*** Begin section ***
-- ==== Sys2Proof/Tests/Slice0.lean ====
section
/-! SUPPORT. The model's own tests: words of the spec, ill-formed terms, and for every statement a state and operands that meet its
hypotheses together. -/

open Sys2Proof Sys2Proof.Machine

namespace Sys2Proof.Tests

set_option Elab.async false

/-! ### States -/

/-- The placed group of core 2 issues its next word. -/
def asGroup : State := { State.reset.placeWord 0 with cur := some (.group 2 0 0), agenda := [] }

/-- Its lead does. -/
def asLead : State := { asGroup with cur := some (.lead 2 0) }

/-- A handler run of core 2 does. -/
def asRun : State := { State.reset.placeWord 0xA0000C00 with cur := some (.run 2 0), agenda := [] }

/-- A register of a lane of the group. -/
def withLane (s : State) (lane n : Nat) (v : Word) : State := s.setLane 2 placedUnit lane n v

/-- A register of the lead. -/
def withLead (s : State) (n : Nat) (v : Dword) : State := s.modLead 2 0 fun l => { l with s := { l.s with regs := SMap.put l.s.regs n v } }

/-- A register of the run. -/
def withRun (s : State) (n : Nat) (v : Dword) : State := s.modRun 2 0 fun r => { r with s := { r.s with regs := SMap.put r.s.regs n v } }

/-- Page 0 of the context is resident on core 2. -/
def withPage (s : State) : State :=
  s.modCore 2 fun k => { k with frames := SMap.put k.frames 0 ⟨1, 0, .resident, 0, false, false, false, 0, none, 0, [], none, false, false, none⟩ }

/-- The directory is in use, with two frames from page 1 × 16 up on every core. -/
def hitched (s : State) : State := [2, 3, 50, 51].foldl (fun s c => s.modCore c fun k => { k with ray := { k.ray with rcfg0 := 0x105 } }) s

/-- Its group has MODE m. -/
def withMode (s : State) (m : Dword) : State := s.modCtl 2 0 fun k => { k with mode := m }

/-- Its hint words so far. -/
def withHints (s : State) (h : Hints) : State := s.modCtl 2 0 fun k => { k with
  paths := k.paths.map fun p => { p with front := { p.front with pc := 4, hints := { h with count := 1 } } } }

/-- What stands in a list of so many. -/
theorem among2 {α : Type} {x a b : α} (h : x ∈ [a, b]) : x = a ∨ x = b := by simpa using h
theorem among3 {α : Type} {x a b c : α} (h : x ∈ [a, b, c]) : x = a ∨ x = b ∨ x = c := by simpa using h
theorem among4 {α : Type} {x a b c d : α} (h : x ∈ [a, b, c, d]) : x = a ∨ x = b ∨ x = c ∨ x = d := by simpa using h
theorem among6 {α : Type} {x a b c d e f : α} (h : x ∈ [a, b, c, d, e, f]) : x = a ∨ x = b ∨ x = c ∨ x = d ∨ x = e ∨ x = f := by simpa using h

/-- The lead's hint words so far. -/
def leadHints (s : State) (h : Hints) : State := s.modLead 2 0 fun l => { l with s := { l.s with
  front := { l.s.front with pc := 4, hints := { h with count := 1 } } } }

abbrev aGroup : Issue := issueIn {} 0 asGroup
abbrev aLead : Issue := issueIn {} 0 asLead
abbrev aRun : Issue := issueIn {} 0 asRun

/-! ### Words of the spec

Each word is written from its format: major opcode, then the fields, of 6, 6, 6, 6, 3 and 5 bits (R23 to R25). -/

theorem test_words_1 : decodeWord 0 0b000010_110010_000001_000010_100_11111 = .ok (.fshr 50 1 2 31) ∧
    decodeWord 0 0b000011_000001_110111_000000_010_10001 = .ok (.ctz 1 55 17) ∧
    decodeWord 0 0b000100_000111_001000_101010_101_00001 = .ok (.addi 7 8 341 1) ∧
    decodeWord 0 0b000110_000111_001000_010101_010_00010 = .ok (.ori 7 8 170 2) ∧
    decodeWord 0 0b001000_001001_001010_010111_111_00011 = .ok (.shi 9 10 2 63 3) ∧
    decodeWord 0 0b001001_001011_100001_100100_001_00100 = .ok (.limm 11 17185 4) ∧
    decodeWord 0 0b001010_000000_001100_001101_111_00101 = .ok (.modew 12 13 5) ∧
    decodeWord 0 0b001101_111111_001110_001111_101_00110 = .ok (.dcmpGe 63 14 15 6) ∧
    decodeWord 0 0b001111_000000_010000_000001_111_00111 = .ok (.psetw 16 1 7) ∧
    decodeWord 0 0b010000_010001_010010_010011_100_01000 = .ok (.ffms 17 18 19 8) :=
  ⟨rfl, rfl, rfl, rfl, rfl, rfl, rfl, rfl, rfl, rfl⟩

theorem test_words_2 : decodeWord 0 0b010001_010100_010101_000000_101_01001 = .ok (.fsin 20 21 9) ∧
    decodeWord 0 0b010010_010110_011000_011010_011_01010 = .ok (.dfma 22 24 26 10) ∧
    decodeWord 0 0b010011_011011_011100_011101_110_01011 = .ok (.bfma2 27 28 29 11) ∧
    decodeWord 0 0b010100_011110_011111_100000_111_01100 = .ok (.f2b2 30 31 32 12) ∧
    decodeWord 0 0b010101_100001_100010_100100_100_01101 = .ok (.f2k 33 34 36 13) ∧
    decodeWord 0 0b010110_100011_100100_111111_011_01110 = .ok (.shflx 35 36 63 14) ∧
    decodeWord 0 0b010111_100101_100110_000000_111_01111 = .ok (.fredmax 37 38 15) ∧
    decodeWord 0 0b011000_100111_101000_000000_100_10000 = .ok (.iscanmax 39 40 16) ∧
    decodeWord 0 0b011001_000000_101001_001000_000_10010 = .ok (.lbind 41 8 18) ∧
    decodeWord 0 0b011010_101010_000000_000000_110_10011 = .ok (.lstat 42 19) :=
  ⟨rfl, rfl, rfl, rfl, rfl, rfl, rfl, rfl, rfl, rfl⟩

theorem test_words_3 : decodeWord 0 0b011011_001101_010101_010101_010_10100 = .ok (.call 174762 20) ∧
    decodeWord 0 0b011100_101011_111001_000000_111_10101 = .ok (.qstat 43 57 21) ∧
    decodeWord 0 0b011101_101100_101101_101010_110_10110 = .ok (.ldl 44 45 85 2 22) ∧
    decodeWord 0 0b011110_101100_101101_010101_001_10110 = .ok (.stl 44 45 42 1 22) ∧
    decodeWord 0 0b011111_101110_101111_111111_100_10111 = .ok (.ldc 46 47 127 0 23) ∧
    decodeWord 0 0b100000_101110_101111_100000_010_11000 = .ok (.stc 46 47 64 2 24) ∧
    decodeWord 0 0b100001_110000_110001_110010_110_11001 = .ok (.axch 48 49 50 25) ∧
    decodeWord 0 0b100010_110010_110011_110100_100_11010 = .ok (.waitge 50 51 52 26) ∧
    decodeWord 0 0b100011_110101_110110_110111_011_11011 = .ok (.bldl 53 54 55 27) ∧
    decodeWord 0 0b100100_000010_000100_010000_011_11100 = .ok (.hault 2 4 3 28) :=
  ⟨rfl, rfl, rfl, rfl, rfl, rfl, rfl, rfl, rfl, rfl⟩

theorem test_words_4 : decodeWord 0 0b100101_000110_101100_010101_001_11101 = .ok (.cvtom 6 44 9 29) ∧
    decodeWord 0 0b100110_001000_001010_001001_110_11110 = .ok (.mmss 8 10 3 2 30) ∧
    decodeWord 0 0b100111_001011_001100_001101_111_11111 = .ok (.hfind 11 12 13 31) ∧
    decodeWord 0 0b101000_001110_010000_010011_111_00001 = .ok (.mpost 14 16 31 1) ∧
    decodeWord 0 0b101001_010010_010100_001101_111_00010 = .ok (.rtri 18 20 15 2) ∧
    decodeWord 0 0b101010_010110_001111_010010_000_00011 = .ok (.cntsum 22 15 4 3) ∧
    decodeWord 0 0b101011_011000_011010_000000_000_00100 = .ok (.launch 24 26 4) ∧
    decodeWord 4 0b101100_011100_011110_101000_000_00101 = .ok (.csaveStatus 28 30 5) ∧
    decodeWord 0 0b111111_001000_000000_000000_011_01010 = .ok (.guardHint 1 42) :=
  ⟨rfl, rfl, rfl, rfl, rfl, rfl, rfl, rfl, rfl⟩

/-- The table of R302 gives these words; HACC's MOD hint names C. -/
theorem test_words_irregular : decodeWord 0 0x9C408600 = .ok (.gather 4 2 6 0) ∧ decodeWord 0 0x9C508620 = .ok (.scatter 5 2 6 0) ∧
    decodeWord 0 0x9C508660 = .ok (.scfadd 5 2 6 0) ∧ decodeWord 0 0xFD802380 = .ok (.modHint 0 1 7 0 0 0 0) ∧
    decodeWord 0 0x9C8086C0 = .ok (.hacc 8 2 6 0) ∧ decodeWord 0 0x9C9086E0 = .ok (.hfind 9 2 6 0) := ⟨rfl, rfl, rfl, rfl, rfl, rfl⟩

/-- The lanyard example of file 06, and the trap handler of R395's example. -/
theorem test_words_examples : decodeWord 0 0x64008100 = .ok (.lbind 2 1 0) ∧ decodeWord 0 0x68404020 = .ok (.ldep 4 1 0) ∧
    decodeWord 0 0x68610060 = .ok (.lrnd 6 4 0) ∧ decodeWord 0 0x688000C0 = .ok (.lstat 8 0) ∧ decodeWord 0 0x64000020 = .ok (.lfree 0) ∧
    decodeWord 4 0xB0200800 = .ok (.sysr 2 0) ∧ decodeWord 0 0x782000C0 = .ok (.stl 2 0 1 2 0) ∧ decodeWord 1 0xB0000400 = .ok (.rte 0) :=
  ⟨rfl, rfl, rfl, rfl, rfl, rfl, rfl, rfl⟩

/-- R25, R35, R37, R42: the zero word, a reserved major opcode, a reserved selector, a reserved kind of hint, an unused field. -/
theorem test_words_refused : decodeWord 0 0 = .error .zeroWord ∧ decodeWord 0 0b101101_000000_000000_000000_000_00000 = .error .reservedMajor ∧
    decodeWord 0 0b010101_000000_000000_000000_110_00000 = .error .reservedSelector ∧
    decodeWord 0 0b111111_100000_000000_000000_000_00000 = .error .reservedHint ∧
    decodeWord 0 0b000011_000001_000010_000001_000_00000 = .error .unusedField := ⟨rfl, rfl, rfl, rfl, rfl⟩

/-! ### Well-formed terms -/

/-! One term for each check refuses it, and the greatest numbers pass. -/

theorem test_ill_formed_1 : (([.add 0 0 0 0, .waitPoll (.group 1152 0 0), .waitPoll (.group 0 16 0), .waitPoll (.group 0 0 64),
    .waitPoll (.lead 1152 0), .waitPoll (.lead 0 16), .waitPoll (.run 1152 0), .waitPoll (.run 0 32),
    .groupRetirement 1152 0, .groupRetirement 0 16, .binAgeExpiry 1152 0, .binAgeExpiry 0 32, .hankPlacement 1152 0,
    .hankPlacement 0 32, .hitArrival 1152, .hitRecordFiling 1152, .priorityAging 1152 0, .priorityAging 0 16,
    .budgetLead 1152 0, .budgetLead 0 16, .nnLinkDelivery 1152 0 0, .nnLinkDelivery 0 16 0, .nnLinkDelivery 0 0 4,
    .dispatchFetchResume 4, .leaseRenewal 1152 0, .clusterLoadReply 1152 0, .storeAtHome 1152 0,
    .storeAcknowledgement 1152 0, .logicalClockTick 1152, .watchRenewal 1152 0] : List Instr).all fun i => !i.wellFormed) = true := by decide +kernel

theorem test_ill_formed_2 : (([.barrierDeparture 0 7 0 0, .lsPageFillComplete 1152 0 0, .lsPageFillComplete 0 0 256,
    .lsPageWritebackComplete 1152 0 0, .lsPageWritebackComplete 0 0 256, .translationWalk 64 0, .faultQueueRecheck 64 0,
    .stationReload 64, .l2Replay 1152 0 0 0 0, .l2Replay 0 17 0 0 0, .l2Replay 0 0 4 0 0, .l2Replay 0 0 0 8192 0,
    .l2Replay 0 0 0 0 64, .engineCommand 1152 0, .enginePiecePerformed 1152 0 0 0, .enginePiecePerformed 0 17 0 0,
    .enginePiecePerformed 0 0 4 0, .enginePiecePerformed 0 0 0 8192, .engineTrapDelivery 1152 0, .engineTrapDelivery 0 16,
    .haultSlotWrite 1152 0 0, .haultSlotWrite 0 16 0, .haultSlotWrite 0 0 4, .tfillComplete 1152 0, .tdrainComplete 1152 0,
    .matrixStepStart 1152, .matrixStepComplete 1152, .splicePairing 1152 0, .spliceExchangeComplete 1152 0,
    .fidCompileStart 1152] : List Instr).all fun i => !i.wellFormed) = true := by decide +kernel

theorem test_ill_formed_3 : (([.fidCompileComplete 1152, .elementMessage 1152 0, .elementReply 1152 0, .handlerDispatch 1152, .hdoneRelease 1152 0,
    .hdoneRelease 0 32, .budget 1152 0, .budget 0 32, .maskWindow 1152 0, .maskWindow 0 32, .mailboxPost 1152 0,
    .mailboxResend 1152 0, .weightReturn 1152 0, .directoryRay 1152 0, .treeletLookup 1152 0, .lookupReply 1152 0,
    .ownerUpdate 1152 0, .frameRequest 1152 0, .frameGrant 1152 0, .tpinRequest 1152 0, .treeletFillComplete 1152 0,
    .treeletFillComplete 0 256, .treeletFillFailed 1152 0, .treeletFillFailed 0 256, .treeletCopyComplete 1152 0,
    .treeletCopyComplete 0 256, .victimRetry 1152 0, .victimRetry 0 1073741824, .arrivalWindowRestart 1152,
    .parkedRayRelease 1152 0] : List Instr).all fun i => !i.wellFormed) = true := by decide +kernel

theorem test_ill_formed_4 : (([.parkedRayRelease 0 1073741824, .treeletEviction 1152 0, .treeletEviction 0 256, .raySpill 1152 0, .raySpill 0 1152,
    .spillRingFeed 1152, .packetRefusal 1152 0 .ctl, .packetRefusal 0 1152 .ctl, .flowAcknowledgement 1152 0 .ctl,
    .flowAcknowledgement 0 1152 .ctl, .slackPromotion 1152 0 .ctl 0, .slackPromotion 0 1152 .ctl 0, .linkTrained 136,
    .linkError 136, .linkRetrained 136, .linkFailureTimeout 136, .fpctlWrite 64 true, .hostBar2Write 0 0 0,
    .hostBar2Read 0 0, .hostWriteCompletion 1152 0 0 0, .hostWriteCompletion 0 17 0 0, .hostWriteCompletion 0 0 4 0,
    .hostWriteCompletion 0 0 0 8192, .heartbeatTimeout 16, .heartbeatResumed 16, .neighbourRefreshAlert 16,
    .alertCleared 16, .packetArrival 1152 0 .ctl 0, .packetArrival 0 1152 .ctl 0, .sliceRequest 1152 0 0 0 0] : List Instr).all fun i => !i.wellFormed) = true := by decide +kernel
*** End section ***
*** Begin section ***
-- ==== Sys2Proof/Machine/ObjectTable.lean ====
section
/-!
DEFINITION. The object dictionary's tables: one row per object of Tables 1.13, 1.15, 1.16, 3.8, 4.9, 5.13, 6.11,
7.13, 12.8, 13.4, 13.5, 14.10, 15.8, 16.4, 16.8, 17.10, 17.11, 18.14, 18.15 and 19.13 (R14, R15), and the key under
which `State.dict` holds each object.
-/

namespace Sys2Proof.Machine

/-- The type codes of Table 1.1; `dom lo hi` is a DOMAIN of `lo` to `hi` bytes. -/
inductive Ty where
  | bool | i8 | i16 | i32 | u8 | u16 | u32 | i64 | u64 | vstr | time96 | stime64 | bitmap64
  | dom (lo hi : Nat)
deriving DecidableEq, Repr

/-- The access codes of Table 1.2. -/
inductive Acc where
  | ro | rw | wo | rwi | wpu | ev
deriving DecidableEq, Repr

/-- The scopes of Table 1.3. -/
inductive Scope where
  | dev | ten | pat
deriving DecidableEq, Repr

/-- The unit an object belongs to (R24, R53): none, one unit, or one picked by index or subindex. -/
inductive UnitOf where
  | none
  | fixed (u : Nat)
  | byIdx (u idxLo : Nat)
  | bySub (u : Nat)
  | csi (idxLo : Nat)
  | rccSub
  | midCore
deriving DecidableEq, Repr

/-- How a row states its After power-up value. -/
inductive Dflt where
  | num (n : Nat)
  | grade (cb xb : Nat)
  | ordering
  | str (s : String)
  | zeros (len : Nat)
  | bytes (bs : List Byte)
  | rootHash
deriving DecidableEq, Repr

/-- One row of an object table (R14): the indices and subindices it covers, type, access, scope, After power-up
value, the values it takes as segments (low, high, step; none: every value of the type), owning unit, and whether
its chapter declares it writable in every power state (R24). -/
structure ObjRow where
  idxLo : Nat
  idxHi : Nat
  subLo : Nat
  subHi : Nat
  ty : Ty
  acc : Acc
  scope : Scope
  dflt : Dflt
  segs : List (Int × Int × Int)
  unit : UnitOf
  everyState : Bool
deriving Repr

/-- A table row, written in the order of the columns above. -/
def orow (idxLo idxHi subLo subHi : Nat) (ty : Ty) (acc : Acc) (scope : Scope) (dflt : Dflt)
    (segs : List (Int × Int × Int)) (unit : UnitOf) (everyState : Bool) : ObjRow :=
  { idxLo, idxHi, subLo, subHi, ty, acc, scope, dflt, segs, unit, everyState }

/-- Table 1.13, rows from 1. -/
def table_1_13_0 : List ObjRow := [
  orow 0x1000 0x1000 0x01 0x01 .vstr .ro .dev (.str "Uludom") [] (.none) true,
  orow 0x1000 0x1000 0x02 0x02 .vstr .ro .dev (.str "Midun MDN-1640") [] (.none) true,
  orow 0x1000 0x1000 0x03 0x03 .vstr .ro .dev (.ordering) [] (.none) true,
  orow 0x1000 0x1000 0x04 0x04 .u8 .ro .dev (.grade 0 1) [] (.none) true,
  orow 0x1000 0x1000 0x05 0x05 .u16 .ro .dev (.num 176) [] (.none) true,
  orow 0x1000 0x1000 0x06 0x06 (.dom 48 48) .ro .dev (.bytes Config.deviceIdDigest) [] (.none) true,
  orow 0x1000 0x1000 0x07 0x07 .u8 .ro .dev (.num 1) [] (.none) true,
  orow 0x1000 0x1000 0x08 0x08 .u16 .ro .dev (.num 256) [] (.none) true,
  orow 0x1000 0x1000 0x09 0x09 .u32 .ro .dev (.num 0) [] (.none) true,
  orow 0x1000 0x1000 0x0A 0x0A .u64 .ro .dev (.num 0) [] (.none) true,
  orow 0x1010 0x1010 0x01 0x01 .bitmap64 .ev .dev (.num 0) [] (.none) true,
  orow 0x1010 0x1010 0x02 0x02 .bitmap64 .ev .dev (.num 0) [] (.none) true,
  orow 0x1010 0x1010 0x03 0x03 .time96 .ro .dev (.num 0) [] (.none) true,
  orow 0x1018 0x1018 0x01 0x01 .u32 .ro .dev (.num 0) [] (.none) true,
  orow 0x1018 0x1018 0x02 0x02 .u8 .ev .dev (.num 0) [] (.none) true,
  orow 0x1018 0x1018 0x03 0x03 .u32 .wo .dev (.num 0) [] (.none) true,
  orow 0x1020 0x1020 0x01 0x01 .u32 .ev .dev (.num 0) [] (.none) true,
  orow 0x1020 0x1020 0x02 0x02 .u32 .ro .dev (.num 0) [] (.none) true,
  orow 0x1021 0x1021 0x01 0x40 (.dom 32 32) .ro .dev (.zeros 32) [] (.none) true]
*** End section ***
Whenever the word "zeros" shows up in a line of the entries above, copy that line.

  | zeros (len : Nat)
  orow 0x1021 0x1021 0x01 0x40 (.dom 32 32) .ro .dev (.zeros 32) [] (.none) true]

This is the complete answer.